С придыханием Гончаров вновь взял ноту ля.

– Вы вообще, что ли охренели? Можно, конечно, можно, но это уже полный… Если потом это говно всплывет, что мы дела не заводим, дабы рейтинг этой гребаной раскрываемости не портить, это все, мать его, хештег. – Полковник сложил указательные и средние пальцы на обеих руках так, что получилась решетка. – Что за удивление? Дочка недавно показала символ, говорит модный. А, хрен с ним, – затряс головой начальник.
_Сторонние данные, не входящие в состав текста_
-- ==== Sys2Proof/Machine/Engine.lean ====
section
/-! DEFINITION. The copy engine: CPY, GTHR and DRAIN, and the completion of a transfer (R173, R174, R183, R208 to R211, R377,
R386, R387, R414 to R417). -/
namespace Sys2Proof.Machine
open Sys2Proof

/-! ## Descriptors (R208, R210) -/

def dw (d : List Word) (i : Nat) : Nat := ((d[i]?).getD 0).toNat
def dSrc (d : List Word) : Nat := dw d 0 + dw d 1 * 2 ^ 32
def dDst (d : List Word) : Nat := dw d 2 + dw d 3 * 2 ^ 32
def dSigned (d : List Word) (i : Nat) : Int := signedOf 32 (dw d i)
def cpyRows (d : List Word) : Nat := fld (dw d 5) 0 16
def cpySswz (d : List Word) : Nat := fld (dw d 5) 16 3
def cpyDswz (d : List Word) : Nat := fld (dw d 5) 19 3
def cpyPath (d : List Word) : Path :=
  match fld (dw d 5) 22 2 with
  | 0 => .g2s | 1 => .s2g | 2 => .g2g | _ => .s2ps
def gthCount (d : List Word) : Nat := fld (dw d 7) 0 16
def gthBytes (d : List Word) : Nat := 2 ^ (fld (dw d 5) 6 3 + 2)
def gthGlobal (d : List Word) : Bool := fld (dw d 5) 9 1 == 1
def gthDswz (d : List Word) : Nat := fld (dw d 5) 10 3
def gthIswz (d : List Word) : Nat := fld (dw d 5) 13 3

def Path.srcScratch : Path → Bool
  | .s2g | .s2ps => true
  | .g2s | .g2g => false
def Path.dstScratch : Path → Bool
  | .g2s | .s2ps => true
  | .s2g | .g2g => false

/-- What makes a copy descriptor unusable, but for the peer team (R209). -/
def cpyBad (d : List Word) : Bool :=
  let p := cpyPath d
  let off := fun n : Nat => n % 16 != 0
  fld (dw d 5) 24 8 != 0 || cpyRows d == 0 || dw d 4 == 0 || off (dw d 4) || decide (65536 < dw d 4 * cpyRows d) ||
    (Path.srcScratch p && dw d 1 != 0) || (p == .g2s && dw d 3 != 0) || off (dw d 0) || off (dw d 2) || off (dw d 6) || off (dw d 7)
/-- What makes a gather descriptor unusable (R415). -/
def gthBad (d : List Word) : Bool :=
  let n := gthCount d
  let es := gthBytes d
  let dst := dw d 2
  fld (dw d 5) 16 16 != 0 || fld (dw d 5) 0 6 != 0 || fld (dw d 7) 16 16 != 0 || n == 0 || decide (4096 < n) || decide (5 < fld (dw d 5) 6 3) ||
    decide (65536 < n * es) || dw d 6 % es != 0 || dSrc d % es != 0 || dDst d % es != 0 || dw d 4 % 4 != 0 ||
    (!gthGlobal d && (dw d 3 != 0 || (decide (dst < dw d 4 + 4 * n) && decide (dw d 4 < dst + n * es))))

/-- Address of row r on one side of a copy. -/
def cpyRow (d : List Word) (dst scratch : Bool) (r : Nat) : Int :=
  let base : Int := if dst then (if scratch then dw d 2 else dDst d) else (if scratch then dw d 0 else dSrc d)
  let a := base + r * dSigned d (if dst then 7 else 6)
  if scratch then a else a % 2 ^ 64

/-- The first scratch address of a copy or gather that leaves its scratch space (R209, R415); `own` and `peer` are the scratch
lists of the lane's team and of the destination's. -/
def xferRange (gather : Bool) (d : List Word) (own peer : List Nat) : Option Int :=
  let out := fun (list : List Nat) (code : Nat) (a : Int) (n : Nat) => if (pieces list code a n).isNone then some a else none
  if gather then
    ((List.range (gthCount d)).findSome? fun (i : Nat) => out own (gthIswz d) ((dw d 4 : Int) + 4 * i) 4).orElse fun _ =>
      if gthGlobal d then none else (List.range (gthCount d)).findSome? fun (i : Nat) => out own (gthDswz d) ((dw d 2 : Int) + i * gthBytes d) (gthBytes d)
  else
    let p := cpyPath d
    (if Path.srcScratch p then (List.range (cpyRows d)).findSome? fun (r : Nat) => out own (cpySswz d) (cpyRow d false true r) (dw d 4) else none).orElse fun _ =>
      if Path.dstScratch p then (List.range (cpyRows d)).findSome? fun (r : Nat) => out peer (cpyDswz d) (cpyRow d true true r) (dw d 4) else none

/-! ## Starting a transfer -/

/-- Transfers a core has outstanding. -/
def State.coreXfers (s : State) (l : Lane) : List Xfer := s.xfers.filter fun x => x.cluster == l.cluster && x.core == l.core
/-- The resident team of the lane's cooperative launch with a team index (R209). -/
def State.peerTeam (s : State) (l : Lane) (index : Nat) : Option Team :=
  if s.coop l then s.teams.find? fun t => t.part == l.part && t.seq == l.seq && t.index == index else none

/-- The cause a descriptor raises at issue (R209, R415). -/
def State.xferCause (s : State) (l : Lane) (gather : Bool) (d : List Word) : Option (Nat × Nat × DWord) :=
  let s2ps := !gather && cpyPath d == .s2ps
  let bad := if gather then gthBad d else cpyBad d || (s2ps && (s.peerTeam l (dw d 3)).isNone)
  if bad then some (causeDesc, 0, BitVec.ofNat 64 (dw d 5))
  else
    let own := s.scratchList (s.teamOf l)
    let peer := if s2ps then (s.peerTeam l (dw d 3)).elim [] s.scratchList else own
    (xferRange gather d own peer).map fun a => (causeScratch, 0, BitVec.ofInt 64 a)

/-- Does a transfer move a word of scratch? -/
def usesScratch (gather : Bool) (d : List Word) : Bool := gather || cpyPath d != .g2g
/-- The scratch macros of a team, as cluster x 32 + macro. -/
def State.scratchTags (s : State) (t : Team) : List Nat := (s.scratchList t).map (t.cluster * 32 + ·)
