-- ==== Sys2Proof/Machine/Admission.lean ====
section
/-! DEFINITION. Code objects (R192), their admission and their class (R100, R193), and the handler object (R223). -/
namespace Sys2Proof.Machine
open Sys2Proof

/-! ## Reading by the launch unit -/

/-- The launch unit and the dispatcher access memory at the home, for a partition and a context. -/
def State.unitVia (s : State) (p ctx : Nat) (sup : Bool) : Via :=
  { who := { part := p, ctx := ctx, die := ((s.part p).dies.head?).getD 0, core := none, sup := sup, quiet := false }, agent := 8, recd := { rec0 with kind := 2 } }

/-- What a read of several words gives. -/
inductive Got where
  | bytes (bs : List Byte) (at' : List Phys)
  | fault
  | wait
  deriving DecidableEq, Repr

/-- Read one word at a place the translation gave. -/
def State.gotAt (s : State) (v : Via) : Reach → Nat → State × Option (List Byte)
  | .at x, n => s.readAt v x n
  | .host a, n => (s, some (s.hostRead a n))
  | .void, n => (s, some (zeros n))
  | _, _ => (s, none)

/-- Read n 4-byte words from va for use u: their bytes and where each lies. -/
def State.readWords (s : State) (v : Via) (u : Use) (va : Nat) : Nat → State × Got
  | 0 => (s, .bytes [] [])
  | n + 1 =>
    let r := s.reach v va 4 u
    match r.2 with
    | .busy => (r.1, .wait)
    | .page _ | .peer _ => (r.1, .fault)
    | at' =>
      let q := r.1.gotAt v at' 4
      match q.2 with
      | none => (q.1, .fault)
      | some bs =>
        let here : List Phys := match at' with | .at x => [x] | .host a => [{ attr := .hostc, addr := a }] | _ => [{ attr := .device, addr := 2 ^ 51 }]
        let m := q.1.readWords v u (va + 4) n
        match m.2 with
        | .bytes bs' l => (m.1, .bytes (bs ++ bs') (here ++ l))
        | o => (m.1, o)

/-! ## Code objects (R192) -/

def codeMagic : Nat := 0x314B5648

/-- A header is well formed: magic, size, class, zeros; answers SIZE and CLASS. -/
def headerOf (h : Nat) : Option (Nat × Nat) :=
  let size := fld h 32 32
  let cls := fld h 64 4
  if fld h 0 32 = codeMagic ∧ size % 12 = 0 ∧ 12 ≤ size ∧ size ≤ 2 ^ 24 ∧ cls ≤ 3 ∧ h / 2 ^ 68 = 0 then some (size, cls) else none

/-- The instructions of one packet; illegal words give none (R310, R336). -/
def packetInstrs (w0 w1 w2 : Nat) : List Instr :=
  let one := fun slot w ext => (decodeAt slot w ext).toList.map (·.instr)
  if isTwoWord w0 then one 0 w0 w1 ++ one 2 w2 0
  else one 0 w0 0 ++ (if isTwoWord w1 then one 1 w1 w2 else one 1 w1 0 ++ one 2 w2 0)

def packets : List Word → List Instr
  | a :: b :: c :: r => packetInstrs a.toNat b.toNat c.toNat ++ packets r
  | _ => []

/-- Is a system register marked timing (R337)? -/
def timingReg (r : Nat) : Bool :=
  r == 0x013 || r == 0x014 || sysKind r == some .bankCount || sysKind r == some .bankSnap
/-- The class a word implies (R100): 0 B, 1 S, 2 N. -/
def classOf : Instr → Nat
  | .atom _ _ _ op _ ord _ _ _ => if ord then 0 else if op = .exch then 2 else 1
  | .atomNr _ _ op _ ord _ _ _ => if ord then 0 else if op = .exch then 2 else 0
  | .cas _ _ _ _ _ ord _ _ _ => if ord then 0 else 2
  | _ => 0
def readsTiming : Instr → Bool
  | .clk _ | .cntrd _ _ | .rowqry _ _ => true
  | .mfs _ r => timingReg r.toNat
  | _ => false
def isGridBarrier : Instr → Bool
  | .cbar | .gbar => true
  | _ => false
def isOrdered : Instr → Bool
  | .atom _ _ _ _ _ ord _ _ _ | .atomNr _ _ _ _ ord _ _ _ | .cas _ _ _ _ _ ord _ _ _ => ord
  | _ => false
/-- The slot a matrix instruction names (R55). -/
def matrixSlot : Instr → List Nat
  | .mxa _ _ _ l _ | .mxz l _ | .mxrd _ l _ | .mxsp _ l _ | .mxfl _ l _ => [l.val]
  | _ => []
def mxaSlot : Instr → List Nat
  | .mxa _ _ _ l _ => [l.val]
  | _ => []

/-- The admission entry of a scanned object (R193). -/
def scanObject (ctx code size declared : Nat) (is : List Instr) (frames : List Nat) : Admit :=
  { ctx := ctx, code := code, size := size, base := is.foldl (fun c i => max c (classOf i)) 0, timing := is.any readsTiming,
    barriers := is.any isGridBarrier, orderedForms := is.any isOrdered, slots := (is.flatMap matrixSlot).eraseDups,
    mxaSlots := (is.flatMap mxaSlot).eraseDups, declared := declared, frames := frames, releasing := false }

/-- The frames and pages of a list of places. -/
def framesOf (l : List Phys) : List Nat := (l.map Phys.codeKey).eraseDups

/-- What reading a code object gives (R191 checks 1 and 3). -/
inductive ObjRead where
  | object (a : Admit) (places : List Phys)
  | malformed
  | fault
  | wait
  deriving DecidableEq, Repr

/-- Read a code object's header and words, as code of the given level; for a write of %tvec without fault records (R191, R223). -/
def State.readObject (s : State) (p ctx code : Nat) (sup : Bool) : State × ObjRead :=
  if code % 64 ≠ 0 then (s, .malformed)
  else
    let u := s.unitVia p ctx sup
    let v : Via := { u with who := { u.who with quiet := sup } }
    let h := s.readWords v .fetch code 16
    match h.2 with
    | .fault => (h.1, .fault)
    | .wait => (h.1, .wait)
    | .bytes hb hp =>
      match headerOf (leNat hb) with
      | none => (h.1, .malformed)
      | some (size, cls) =>
        let w := h.1.readWords v .fetch (code + 64) (size / 4)
        match w.2 with
        | .fault => (w.1, .fault)
        | .wait => (w.1, .wait)
        | .bytes wb wp => (w.1, .object (scanObject ctx code size cls (packets (wordsOf wb)) (framesOf (hp ++ wp))) (hp ++ wp))

/-- The entry of an object, if it is admitted (R193). -/
def Part.admission? (p : Part) (ctx code : Nat) : Option Admit := p.admitted.find? fun o => o.ctx == ctx && o.code == code
/-- Enter an object in the table; none where the table is full. -/
def State.enter (s : State) (p : Nat) (a : Admit) : Option State :=
  let x := s.part p
  if (x.admission? a.ctx a.code).isSome then some s
  else if 256 ≤ x.admitted.length then none
  else some (s.modPart p fun x => { x with admitted := x.admitted ++ [a] })

/-- An admission entry leaves once no launch of the window names its object; its frames become writable (R193). -/
def State.releaseAdmit (s : State) (p ctx code : Nat) : State :=
  let x := s.part p
  match x.admission? ctx code with
  | some o =>
    if o.releasing && !x.window.any (fun L => recCode L.lrec == code && recCtx L.lrec % 16 == ctx) then
      s.modPart p fun x => { x with admitted := x.admitted.filter fun o => !(o.ctx == ctx && o.code == code) }
    else s
  | none => s
/-- A write of %admitrel (R193). -/
def State.writeAdmitrel (s : State) (p ctx code : Nat) : State :=
  (s.modPart p fun x =>
    { x with admitted := x.admitted.map fun o => if o.ctx = ctx ∧ o.code = code then { o with releasing := true } else o }).releaseAdmit p ctx code

/-! ## The handler object (R223) -/

/-- The number of a 4 KiB page under which %tvec records it; host pages carry bit 48. -/
def tvecPage (x : Phys) : Nat := x.addr / 4096 + (if x.attr = .hostc then 2 ^ 48 else 0)

/-- The recorded translation: page by page, from the places of the object's words. -/
def tvecPages (code : Nat) (places : List Phys) : List (Nat × Nat) :=
  (places.mapIdx fun i x => ((code + 4 * i) / 4096, tvecPage x)).eraseDups

/-- A write of %tvec: it admits the object named in context 0 and records its translation; zero is left where the object
cannot be used (R223). Answers false while a line of the object is still with the host. -/
def State.writeTvec (s : State) (p : Nat) (v : DWord) : State × Bool :=
  let clear := fun s : State => s.modPart p fun x => { x with tvec := 0, tvecMap := [], tvecSize := 0 }
  if v = 0 then (clear s, true)
  else
    let r := s.readObject p 0 v.toNat true
    match r.2 with
    | .object a places =>
      match r.1.enter p a with
      | some s1 => (s1.modPart p fun x => { x with tvec := v, tvecMap := tvecPages v.toNat places, tvecSize := a.size }, true)
      | none => (clear r.1, true)
    | .wait => (r.1, false)
    | _ => (clear r.1, true)
/-- A write of %tvec by the driver: while a line of the object is with the host, the write is pending. -/
def State.tvecOrWait (s : State) (p : Nat) (v : DWord) : State :=
  let q := s.writeTvec p v
  q.1.modPart p fun x => { x with tvecPend := if q.2 then none else some v }
/-- Try the pending writes of %tvec again. -/
def State.retryTvec (s : State) : State :=
  s.parts.foldl (fun s e => match e.2.tvecPend with | some v => s.tvecOrWait e.1 v | none => s) s

end Sys2Proof.Machine
end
– Да нормально всё будет, Владимир Сергеевич, – подключился к разговору криминалист, – шрамы действительно странные. Я уверен, что Брянский даст ответ об их происхождении и точном времени смерти, а это уже полдела. Там, глядишь, и алкоголь найдется, тогда прикинем ее маршрут, близлежащие магазины, кафе.

В словах Шилова была логика, они внушали доверие, надежду и даже некоторую уверенность, но Владимиру Сергеевичу было не до этого. Полковнику требовалось собраться с собственными мыслями.

– Фото оставьте мне и валите работать, – махнул рукой Гончаров, не поддавшийся на увещевания криминалиста.

Вернувшись в кабинет, Борисов налил воду в чайник и, присев за стол, стал осматривать кружку. Кружка оказалась из-под кофе, а это значит, была достаточно чистой, чтобы в ней можно было вновь растворить пару ложек бодрящих коричневых гранул южноамериканского, если верить упаковке, происхождения.

– Идеи есть, а, Ген?

– Без заключения не хочу фантазировать, а то в голову что-нибудь придет, чрез чур гениальное, и начнем факты подстраивать.

– Согласен. Представляешь, я даже об утреннем визите с эксгумацией забыл.

Борисов повернулся в кресле из стороны в сторону.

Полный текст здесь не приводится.